Author | : Anthony Reid |
Publisher | : Cambridge University Press |
Total Pages | : 263 |
Release | : 2010 |
Genre | : History |
ISBN | : 0521872375 |
Download Imperial Alchemy Book in PDF, Epub and Kindle
Using Southeast Asia as an example, this book tests theory about the relation between modernity, nationalism, and ethnic identity. The author develops his own typology to better fit the formation of political identities such as the Indonesian, Malay, Chinese, Acehnese, Batak and Kadazan.
Author | : Nicholas Tarling |
Publisher | : Routledge |
Total Pages | : 326 |
Release | : 2003-08-29 |
Genre | : History |
ISBN | : 1134570821 |
Download Imperialism in Southeast Asia Book in PDF, Epub and Kindle
One of the few studies of imperialism to concentrate on Southeast Asia, Tarling's work focuses on the establishment of political control from 1870 to 1914 and analyses attempts to re-establish control after the Second World War.

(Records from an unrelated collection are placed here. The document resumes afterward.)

-- ==== Sys2Proof/Certificates/Slice0/Obligations.lean ====
section
/-! DEFINITION. The statements for the provers, from the spec's numbered rules. A statement about a next state names
every field it fixes; `with work := t.work` leaves the working registers out, which the spec gives no value outside a
command (10_state.md R35), and `with dst := t.dst` leaves DST to the clauses that follow. -/

namespace Sys2Proof.Machine

/-! ### What the statements say a command leaves -/

/-- A command `op` that succeeded with the result `out` at DST 0 (60_exceptions.md R155, R157). -/
def Claim.succeeded (op : BitVec 4) (out : List Byte) (s : State) : State :=
  { s with
    cmdOp := op, busy := false, done := true, err := false, ecode := 0, outLen := BitVec.ofNat 64 out.length, errPos := 0
    dst := s.dst.writeAll 0 out }

/-- A command `op` that failed with `ecode` at `pos` (60_exceptions.md R155, R158), DST untouched. -/
def Claim.failed (op ecode : BitVec 4) (pos : Nat) (s : State) : State :=
  { s with
    cmdOp := op, busy := false, done := true, err := true, ecode := ecode, outLen := 0, errPos := BitVec.ofNat 64 pos }

/-- Two memories read the same at every offset from `len` on. -/
def Claim.SameFrom (len : Nat) (m m' : Memory) : Prop := ∀ a, len ≤ a → Memory.read m' a = Memory.read m a

/-- The records of a stream, each with an encoding (30_encoding.md R70). -/
def Claim.IsStream (records : List Instr) : Prop := ∀ i ∈ records, i.kind = .record ∧ i.wf = true

/-- The bytes begin a record whose extent passes their end (40_decompress.md R107): a control byte that announces more
than is there. -/
def Claim.IsTruncated (bs : List Byte) : Prop :=
  ∃ cb rest, bs = cb :: rest ∧ rest.length + 1 < (if cb.toNat < 128 then 2 else 1 + (256 - cb.toNat))

/-- The error the prechecks report, in their order of priority, if any (60_exceptions.md R151, R154). -/
def Claim.precheckError (op w h n srcSize dstSize : Nat) : Option (BitVec 4) :=
  if 4 ≤ op then some 5
  else if srcSize < n then some 4
  else if (op = 2 ∨ op = 3) ∧ n ≠ 3 * w * h then some 4
  else if dstSize < (if op = 1 then n + (n + 126) / 127 else 3 * w * h) then some 3
  else none

/-- The host's COPY_DS of a result and its SRC_LEN, between chained commands (70_reset_and_hazards.md R188). -/
def Claim.chained (s : State) : State :=
  { s with src := s.src.writeAll 0 ((s.dst.readAll 0 s.outLen.toNat).getD []), srcLen := s.outLen }

/-! ### The greedy policy of 41_compress.md on lists, written apart from the machine -/

/-- How many bytes from the front of the input equal its first byte, at most 130 (41_compress.md R122). -/
def Claim.leadingRun (x : List Byte) : Nat :=
  match x with
  | [] => 0
  | b :: rest => 1 + ((rest.take 129).takeWhile fun c => c == b).length

/-- The first three bytes exist and are equal (41_compress.md R123). -/
def Claim.startsTriple (x : List Byte) : Bool :=
  match x with
  | a :: b :: c :: _ => a == b && b == c
  | _ => false

/-- How many of the first `cap` bytes come before three equal ones (41_compress.md R125). -/
def Claim.beforeTriple (cap : Nat) (x : List Byte) : Nat :=
  match cap, x with
  | 0, _ => 0
  | _, [] => 0
  | cap + 1, b :: rest => if Claim.startsTriple (b :: rest) then 0 else 1 + Claim.beforeTriple cap rest

/-- The records of the greedy policy, at most `fuel` of them (41_compress.md R123). -/
def Claim.greedyFrom (fuel : Nat) (x : List Byte) : List Instr :=
  match fuel, x with
  | 0, _ => []
  | _, [] => []
  | fuel + 1, b :: rest =>
    let r := Claim.leadingRun (b :: rest)
    if 3 ≤ r then .run (BitVec.ofNat 7 (r - 3)) b :: Claim.greedyFrom fuel ((b :: rest).drop r)
    else
      let len := 1 + Claim.beforeTriple 126 rest
      .lit ((b :: rest).take len) :: Claim.greedyFrom fuel ((b :: rest).drop len)
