/-- A converter whose operands are in order passes its prechecks (60_exceptions.md R154, 42_convert.md R142). -/
theorem coreMove_convertEntry : CoreMove (start op s) (s.atPixel op s.dst 0) := by
  have hlen : s.srcLen.toNat = expectedLength s.width.toNat s.height.toNat :=
    hs.length.trans (expectedLength_eq _ _).symm
  refine ⟨rfl, congrArg Except.ok (?_ : precheck (start op s) = dispatch (start op s))⟩
  obtain ⟨hbad, _⟩ | ⟨_, hbad | ⟨_, hbad⟩, _⟩ | ⟨_, _, _, hbad, _⟩ | ⟨_, _, _, _, h⟩ := precheck_cases (start op s)
  · rcases hop with rfl | rfl <;> simp at hbad
  · exact absurd hs.inSrc (not_le.2 hbad)
  · exact absurd hlen hbad
  · exact absurd ((requiredLength_convert hop s).trans_le hs.inDst) (not_le.2 hbad)
  · exact h

/-- The pixels are moved one after the other, from the first up. -/
theorem coreMoves_pixels {k : Nat} (hk : k ≤ s.pixelCount) :
    ∃ d, s.Converted op d k ∧ CoreMoves (start op s) (s.atPixel op d k) := by
  induction k with
  | zero => exact ⟨s.dst, nofun, .single (coreMove_convertEntry hs hop)⟩
  | succ k ih =>
    obtain ⟨d, hd, hmoves⟩ := ih (by omega)
    obtain ⟨d', hd', hmove⟩ := hd.coreMove_pixel hs hop hk
    exact ⟨d', hd', hmoves.tail hmove⟩

/-- A converter whose operands are in order moves every pixel and changes nothing else (42_convert.md R140, R141). -/
theorem convert_succeeds (hb : s.busy = false) :
    ∃ t, issue op s = .next t ∧
      t = { Claim.succeeded op [] s with
        outLen := BitVec.ofNat 64 (3 * s.pixelCount), work := t.work, dst := t.dst } ∧
      s.Converted op t.dst s.pixelCount ∧ Claim.SameFrom (3 * s.pixelCount) s.dst t.dst := by
  obtain ⟨d, hd, hmoves⟩ := coreMoves_pixels hs hop le_rfl
  have hlast : CoreMove (s.atPixel op d s.pixelCount) (finish (3 * s.pixelCount) (s.atPixel op d s.pixelCount)) := by
    rcases hop with rfl | rfl <;> exact ⟨rfl, if_neg (lt_irrefl s.pixelCount)⟩
  have hrun := coreRun_start (hmoves.tail hlast) (finish_busy _ _)
  have hsame := sameFrom_coreRun hrun
  rw [requiredLength_convert hop] at hsame
  exact ⟨_, issue_eq_next.2 (.inr ⟨hb, hrun⟩), rfl, hd, hsame⟩

end

end Sys2Proof.Machine
end

section
/-! PROOFS. Images in the buffers: what a converter makes of the image in SRC, and how a result becomes the next
command's input. -/

namespace Sys2Proof.Machine

/-! ### An image as input -/

/-- The core is idle, and both buffers have room for `len` bytes, one image of the dimensions. -/
structure State.FitsImage (s : State) (len : Nat) : Prop where
  idle   : s.busy = false
  length : len = 3 * s.width.toNat * s.height.toNat
  inSrc  : len ≤ s.srcSize.toNat
  inDst  : len ≤ s.dstSize.toNat

/-- `x` is the input, as long as one image of the dimensions. -/
structure State.HoldsImage (s : State) (x : List Byte) : Prop where
  fits  : s.FitsImage x.length
  input : s.src.readAll 0 s.srcLen.toNat = some x

/-- A whole command leaves the dimensions and the sizes, and the core idle. -/
theorem State.FitsImage.exec {s t : State} {len : Nat} {i : Instr} (h : s.FitsImage len) (hkind : i.kind = .command)
    (hexec : exec i s = .next t) : t.FitsImage len := by
  obtain ⟨op, hop⟩ := (op?_isSome_iff i).2 hkind
  obtain ⟨_, hwidth, hheight, _, hsrcSize, hdstSize, _⟩ := commandFrame s t i op h.idle hop hexec
  have hbusy := issue_busy ((exec_command hop s).symm.trans hexec)
  exact ⟨hbusy.trans h.idle, by rw [hwidth, hheight]; exact h.length, hsrcSize ▸ h.inSrc, hdstSize ▸ h.inDst⟩

/-- The host's copy leaves the dimensions and the sizes too. -/
theorem State.FitsImage.chained {s : State} {len : Nat} (h : s.FitsImage len) : (Claim.chained s).FitsImage len :=
  ⟨h.idle, h.length, h.inSrc, h.inDst⟩

section
variable {s : State} {x : List Byte} (h : s.HoldsImage x)
include h

theorem State.HoldsImage.srcLen_eq : s.srcLen.toNat = x.length :=
  ((Memory.readAll_eq_some _ _ _ _).1 h.input).1.symm

theorem State.HoldsImage.length_eq : x.length = 3 * s.pixelCount := h.fits.length.trans (Nat.mul_assoc _ _ _)

theorem State.HoldsImage.read_eq {a : Nat} (ha : a < x.length) : s.src.read a = x[a]? := by
  have hread := ((Memory.readAll_eq_some _ _ _ _).1 h.input).2 a (h.srcLen_eq ▸ ha)
  rwa [Nat.zero_add] at hread

theorem State.HoldsImage.convertible : s.Convertible where
  defined a ha := by
    rw [h.srcLen_eq] at ha
    simp [h.read_eq ha, ha]
  length := h.srcLen_eq.trans h.length_eq
  inSrc := h.srcLen_eq.trans_le h.fits.inSrc
  inDst := h.length_eq.ge.trans h.fits.inDst

end

/-! ### An image as result -/

/-- A block of bytes that have values reads as some list. -/
theorem Memory.exists_readAll {m : Memory} {a len : Nat} (h : ∀ j, j < len → m.read (a + j) ≠ none) :
    ∃ bs, m.readAll a len = some bs := by
  induction len generalizing a with
  | zero => exact ⟨[], rfl⟩
  | succ len ih =>
    obtain ⟨b, hb⟩ := Option.ne_none_iff_exists'.1 (h 0 (by omega))
    obtain ⟨bs, hbs⟩ := ih (a := a + 1) fun j hj => by rw [Nat.add_assoc, Nat.add_comm 1]; exact h (j + 1) (by omega)
    exact ⟨b :: bs, (Memory.readAll_succ _ _ _ _).2 ⟨b, bs, rfl, hb, hbs⟩⟩

/-- The command `i` on `s` succeeds in `t`, with the result `y`. -/
structure Gives (i : Instr) (s t : State) (y : List Byte) : Prop where
  exec   : exec i s = .next t
  err    : t.err = false
  outLen : t.outLen.toNat = y.length
  result : t.dst.readAll 0 y.length = some y

/-- The host's copy of a result as long as the input makes it the next input. -/
theorem Gives.chained {i : Instr} {s t : State} {x y : List Byte} (h : Gives i s t y) (hkind : i.kind = .command)
    (hs : s.HoldsImage x) (hlen : y.length = x.length) : (Claim.chained t).HoldsImage y :=
  ⟨((hlen ▸ hs.fits).exec hkind h.exec).chained, chained_input (h.outLen ▸ h.result)⟩

/-- A converter gives as many bytes as it takes, each one where its offsets say (42_convert.md R143). -/
theorem exists_convert_gives {i : Instr} {op : BitVec 4} (hi : i.op? = some op) (hop : IsConverter op) {s : State}
    {x : List Byte} (h : s.HoldsImage x) :
    ∃ t y, Gives i s t y ∧ y.length = 3 * s.pixelCount ∧ ∀ c k, c ≤ 2 → k < s.pixelCount →
      y[convertTo op s.pixelCount c k]? = x[convertFrom op s.pixelCount c k]? := by
  obtain ⟨t, hexec, ht, hconv, _⟩ := convert_succeeds h.convertible hop h.fits.idle
  have hbytes : ∀ c k, c ≤ 2 → k < s.pixelCount →
      t.dst.read (convertTo op s.pixelCount c k) = x[convertFrom op s.pixelCount c k]? := fun c k hc hk =>
    (hconv c k hc hk).trans (h.read_eq (h.length_eq ▸ convertFrom_lt hc hk))
  obtain ⟨y, hy⟩ : ∃ y, t.dst.readAll 0 (3 * s.pixelCount) = some y := by
    refine Memory.exists_readAll fun a ha => ?_
    obtain ⟨c, k, hc, hk, rfl⟩ := exists_convertTo (op := op) ha
    rw [Nat.zero_add, hbytes c k hc hk]
    simpa [h.length_eq] using convertFrom_lt (op := op) hc hk
  obtain ⟨hlen, hread⟩ := (Memory.readAll_eq_some _ _ _ _).1 hy
  refine ⟨t, y, ⟨(exec_command hi s).trans hexec, ?_, ?_, hlen.symm ▸ hy⟩, hlen, fun c k hc hk => ?_⟩
  · rw [ht]
    rfl
  · rw [ht, hlen]
    exact Nat.mod_eq_of_lt (h.convertible.inDst.trans_lt s.dstSize.isLt)
  · rw [← hread _ (convertTo_lt hc hk), Nat.zero_add, hbytes c k hc hk]

theorem exists_planarToRgb_gives {s : State} {x : List Byte} (h : s.HoldsImage x) :
    ∃ t y, Gives .planarToRgb s t y ∧ SameImage s.pixelCount x y := by
  obtain ⟨t, y, hgives, hlen, hbytes⟩ := exists_convert_gives (i := .planarToRgb) rfl (.inl rfl) h
  exact ⟨t, y, hgives, h.length_eq, hlen, hbytes⟩

theorem exists_rgbToPlanar_gives {s : State} {x : List Byte} (h : s.HoldsImage x) :
    ∃ t y, Gives .rgbToPlanar s t y ∧ SameImage s.pixelCount y x := by
  obtain ⟨t, y, hgives, hlen, hbytes⟩ := exists_convert_gives (i := .rgbToPlanar) rfl (.inr rfl) h
  exact ⟨t, y, hgives, hlen, h.length_eq, fun c k hc hk => (hbytes c k hc hk).symm⟩

end Sys2Proof.Machine
end

section
/-! PROOFS. The obligations of 42_convert.md. -/

namespace Sys2Proof.Machine

/-! ### One converter (42_convert.md R140, R141, R144) -/

/-- Settles O18: every pixel is moved from its three planes. -/
theorem planarToRgbInterleavesPlanes : Obligations.PlanarToRgbInterleavesPlanes := by
  intro s N hb hdefined hlen hsrc hdst
  obtain ⟨t, hexec, ht, hconv, hsame⟩ := convert_succeeds (op := 2) ⟨hdefined, hlen, hsrc, hdst⟩ (.inl rfl) hb
  exact ⟨t, hexec, ht, fun k hk => ⟨hconv 2 k (by omega) hk,
    (hconv 1 k (by omega) hk).trans (congrArg s.src.read (planeOffset_green N k)),
    (hconv 0 k (by omega) hk).trans (congrArg s.src.read (planeOffset_blue N k))⟩, hsame⟩

/-- Settles O19: every pixel is moved into its three planes. -/
theorem rgbToPlanarSplitsPixels : Obligations.RgbToPlanarSplitsPixels := by
  intro s N hb hdefined hlen hsrc hdst
  obtain ⟨t, hexec, ht, hconv, hsame⟩ := convert_succeeds (op := 3) ⟨hdefined, hlen, hsrc, hdst⟩ (.inr rfl) hb
  exact ⟨t, hexec, ht, fun k hk => ⟨
    (congrArg t.dst.read (planeOffset_blue N k)).symm.trans (hconv 0 k (by omega) hk),
    (congrArg t.dst.read (planeOffset_green N k)).symm.trans (hconv 1 k (by omega) hk),
    hconv 2 k (by omega) hk⟩, hsame⟩

/-! ### Both converters, and the whole chain (42_convert.md R143, R145) -/

/-- Settles O20: what the first converter gives holds the image in the other layout, and that determines what the second
gives. -/
theorem convertersAreInverse : Obligations.ConvertersAreInverse := by
  intro s x first second horder hb hread hlen hsrc hdst
  have hs : s.HoldsImage x := ⟨⟨hb, hlen, hsrc, hdst⟩, hread⟩
  suffices h : ∃ t u, (∃ y, Gives first s t y) ∧ Gives second (Claim.chained t) u x by
    obtain ⟨t, u, ⟨_, ht⟩, hu⟩ := h
    exact ⟨t, u, ht.exec, ht.err, hu.exec, hu.err, hu.outLen, hu.result⟩
  obtain ⟨rfl, rfl⟩ | ⟨rfl, rfl⟩ := horder
  · obtain ⟨t, y, ht, hxy⟩ := exists_planarToRgb_gives hs
    obtain ⟨u, z, hu, hzy⟩ := exists_rgbToPlanar_gives
      (ht.chained rfl hs (hxy.pixelsLength.trans hxy.planarLength.symm))
    obtain rfl := hxy.planar_unique hzy
    exact ⟨t, u, ⟨y, ht⟩, hu⟩
  · obtain ⟨t, y, ht, hyx⟩ := exists_rgbToPlanar_gives hs
    obtain ⟨u, z, hu, hyz⟩ := exists_planarToRgb_gives
      (ht.chained rfl hs (hyx.planarLength.trans hyx.pixelsLength.symm))
    obtain rfl := hyx.pixels_unique hyz
    exact ⟨t, u, ⟨y, ht⟩, hu⟩

/-- Settles O21: RGB_TO_PLANAR gives the image's planes, COMPRESS and DECOMPRESS give them back, and they determine the
pixels that PLANAR_TO_RGB gives. -/
theorem imageRoundTrip : Obligations.ImageRoundTrip := by
  intro s image hb hread hlen hsrc hdst
  have hs : s.HoldsImage image := ⟨⟨hb, hlen, hsrc, by omega⟩, hread⟩
  obtain ⟨t1, planar, h1, himage⟩ := exists_rgbToPlanar_gives hs
  have hplanar : planar.length = image.length := himage.planarLength.trans himage.pixelsLength.symm
  have hs1 := h1.chained rfl hs hplanar
  have hroom : planar.length + (planar.length + 126) / 127 ≤ (Claim.chained t1).dstSize.toNat := by
    rw [hplanar, show (Claim.chained t1).dstSize = s.dstSize from (issue_sizes (op := 3) h1.exec).2]
    exact hdst
  obtain ⟨t2, h2, herr2, hback⟩ := compressThenDecompressIsIdentity (Claim.chained t1) planar hs1.fits.idle hs1.input
    hs1.fits.length hs1.fits.inSrc hroom
  refine ⟨t1, t2, h1.exec, h1.err, h2, herr2, fun hstream => ?_⟩
  obtain ⟨t3, h3, herr3, hout3, hresult3⟩ := hback hstream
  have hs3 : (Claim.chained t3).HoldsImage planar :=
    ⟨((hs1.fits.exec rfl h2).chained.exec rfl h3).chained, chained_input (hout3 ▸ hresult3)⟩
  obtain ⟨t4, pixels, h4, hpixels⟩ := exists_planarToRgb_gives hs3
  obtain rfl := himage.pixels_unique hpixels
  exact ⟨t3, t4, h3, herr3, h4.exec, h4.err, h4.outLen, h4.result⟩

end Sys2Proof.Machine
end

section
/-! PROOFS. The obligations of 60_exceptions.md. -/

namespace Sys2Proof.Machine

/-! ### The start of a command (60_exceptions.md R155, R161) -/

/-- With no turn scheduled and an idle core the host moves. -/
theorem step_of_idle {s : State} (hs : s.schedule = []) (hb : s.busy = false) : step s = hostTurn s := by
  rw [step, hs]
  simp [hb]

/-- A 64-bit write to the CMD register starts its OP, or is ignored (10_state.md R22). -/
theorem hostAccess_cmdWrite (v : Dword) (s : State) :
    hostAccess (.regWrite 0x00 64 v) s = if s.busy then s else start (v.setWidth 4) s :=
  (hostAccess_regWrite .cmd (regAt_offset .cmd) v s).trans (writeReg_cmd v s)

/-- Settles O24: an issued command and a write to CMD both look at BUSY first. -/
theorem commandWhileBusyIsIgnored : Obligations.CommandWhileBusyIsIgnored := by
  intro s i v hkind hb
  obtain ⟨op, hop⟩ := (op?_isSome_iff i).2 hkind
  exact ⟨(exec_command hop s).trans (issue_eq_next.2 (.inl ⟨hb, rfl⟩)), (hostAccess_cmdWrite v s).trans (if_pos hb)⟩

Author | : Richard Butwell |
Publisher | : |
Total Pages | : 466 |
Release | : 1952 |
Genre | : |
ISBN | : |
Download Approach of American Foreign Policy to Southeast Asian Nationalism During and Since World War Two Book in PDF, Epub and Kindle
Author | : Nicholas Tarling |
Publisher | : Routledge |
Total Pages | : 283 |
Release | : 2004-08-02 |
Genre | : History |
ISBN | : 1134312725 |
Download Nationalism in Southeast Asia Book in PDF, Epub and Kindle
Nationalism in Southeast Asia seeks a definition of nationalism through examining its role in the history of southeast Asia, a region rarely included in general books on the topic. By developing such a definition and testing it out, Tarling hopes at the same time to make a contribution to southeast Asian historiography and to limit its 'ghettoization'. Tarling considers the role of nationalism in the 'nation-building' of the post-colonial phase, and its relationship both with the democratic aspirations associated with the winning of independence and with the authoritarianism of the closing decades of the 20th century.

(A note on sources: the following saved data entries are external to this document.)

-- ==== Sys2Proof/Machine/Dispatch.lean ====
section
/-! DEFINITION. The effect of every command on everything but the queue: one arm per row of spec/opcode_table.json. -/

namespace Sys2Proof.Machine

def exec (i : Instr) (s : State) : Host.Outcome State Fault Refusal :=
  match i with
  | .powerOn => Sys2Proof.Machine.execPowerOn s
  | .resetAssert => Sys2Proof.Machine.execResetAssert s
  | .resetRelease => Sys2Proof.Machine.execResetRelease s
  | .startUpEnd => Sys2Proof.Machine.execStartUpEnd s
  | .restartTaken => Sys2Proof.Machine.execRestartTaken s
  | .saveWriteEnd result => Sys2Proof.Machine.execSaveWriteEnd result s
  | .cycleTimerExpiry => Sys2Proof.Machine.execCycleTimerExpiry s
  | .trunkFrameSend => Sys2Proof.Machine.execTrunkFrameSend s
  | .trunkFrameEnd => Sys2Proof.Machine.execTrunkFrameEnd s
  | .lineFrameEnds line shown => Sys2Proof.Machine.execLineFrameEnds line shown s
  | .lineFrameGap line => Sys2Proof.Machine.execLineFrameGap line s
  | .replyTimeout sightA sightB => Sys2Proof.Machine.execReplyTimeout sightA sightB s
  | .loadTimeout => Sys2Proof.Machine.execLoadTimeout s
  | .uplinkIdleSeen => Sys2Proof.Machine.execUplinkIdleSeen s
  | .otherStationDone => Sys2Proof.Machine.execOtherStationDone s
  | .uplinkFrameGap => Sys2Proof.Machine.execUplinkFrameGap s
  | .uplinkFrameDefect defect => Sys2Proof.Machine.execUplinkFrameDefect defect s
  | .uplinkCheckFail address code payload check => Sys2Proof.Machine.execUplinkCheckFail address code payload check s
  | .frameForOtherStation address code payload => Sys2Proof.Machine.execFrameForOtherStation address code payload s
  | .unknownRequestCode address code payload => Sys2Proof.Machine.execUnknownRequestCode address code payload s
  | .responseSend => Sys2Proof.Machine.execResponseSend s
  | .responseSent => Sys2Proof.Machine.execResponseSent s
  | .breakCharacter received => Sys2Proof.Machine.execBreakCharacter received s
  | .spaceEndsEarly => Sys2Proof.Machine.execSpaceEndsEarly s
  | .lineBreak => Sys2Proof.Machine.execLineBreak s
  | .breakEnd => Sys2Proof.Machine.execBreakEnd s
  | .status address payload => Sys2Proof.Machine.execStatus address payload s
  | .counters address payload => Sys2Proof.Machine.execCounters address payload s
  | .ident address payload => Sys2Proof.Machine.execIdent address payload s
  | .mode address payload => Sys2Proof.Machine.execMode address payload s
  | .save address payload => Sys2Proof.Machine.execSave address payload s
  | .restart address payload => Sys2Proof.Machine.execRestart address payload s
  | .lineReport address payload => Sys2Proof.Machine.execLineReport address payload s
  | .skip address payload => Sys2Proof.Machine.execSkip address payload s
  | .readReadings address payload => Sys2Proof.Machine.execReadReadings address payload s
  | .forceSet address payload => Sys2Proof.Machine.execForceSet address payload s
  | .forceClear address payload => Sys2Proof.Machine.execForceClear address payload s
  | .forceList address payload => Sys2Proof.Machine.execForceList address payload s
  | .readPairs address payload => Sys2Proof.Machine.execReadPairs address payload s
  | .summaryOpen address payload => Sys2Proof.Machine.execSummaryOpen address payload s
  | .summaryNext address payload => Sys2Proof.Machine.execSummaryNext address payload s
  | .summaryClose address payload => Sys2Proof.Machine.execSummaryClose address payload s
  | .takeAlerts address payload => Sys2Proof.Machine.execTakeAlerts address payload s
  | .loadOpen address payload => Sys2Proof.Machine.execLoadOpen address payload s
  | .loadRows address payload => Sys2Proof.Machine.execLoadRows address payload s
  | .loadClose address payload => Sys2Proof.Machine.execLoadClose address payload s
  | .loadAbandon address payload => Sys2Proof.Machine.execLoadAbandon address payload s
  | .commit address payload => Sys2Proof.Machine.execCommit address payload s
  | .readTable address payload => Sys2Proof.Machine.execReadTable address payload s
  | .relaySend address payload => Sys2Proof.Machine.execRelaySend address payload s
  | .relayCollect address payload => Sys2Proof.Machine.execRelayCollect address payload s
  | .powerLoss => Sys2Proof.Machine.execPowerLoss s

end Sys2Proof.Machine
end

Author | : Nicholas Tarling |
Publisher | : Oxford University Press, USA |
Total Pages | : 248 |
Release | : 1993 |
Genre | : History |
ISBN | : |
Download The Fall of Imperial Britain in South-East Asia Book in PDF, Epub and Kindle
This book brings two lines of investigation together. One investigation is into what might be called the decline and fall of the British empire. The book seeks to analyse the nature of Britain's influence in the world at the height of its power in the nineteenth century and the reasons for its decline. It is particularly concerned with the attitudes that Britain developed, which affected its approach to the interests of other powers and to the emergence of nationalism. The other investigation the book undertakes is into the policies the British adopted in South-East Asia from the late eighteenth century onwards. Most historians of the British empire have concentrated on India, Africa, or the settler dominions. The author aims to bring South-East Asia into that discourse, and he believes that doing so will also make for a fuller understanding of the emergence of new South-East Asian states in the twentieth century. The book will be of interest to historians of the British empire and South-East Asia. More generally it may also interest students of imperialism and world politics.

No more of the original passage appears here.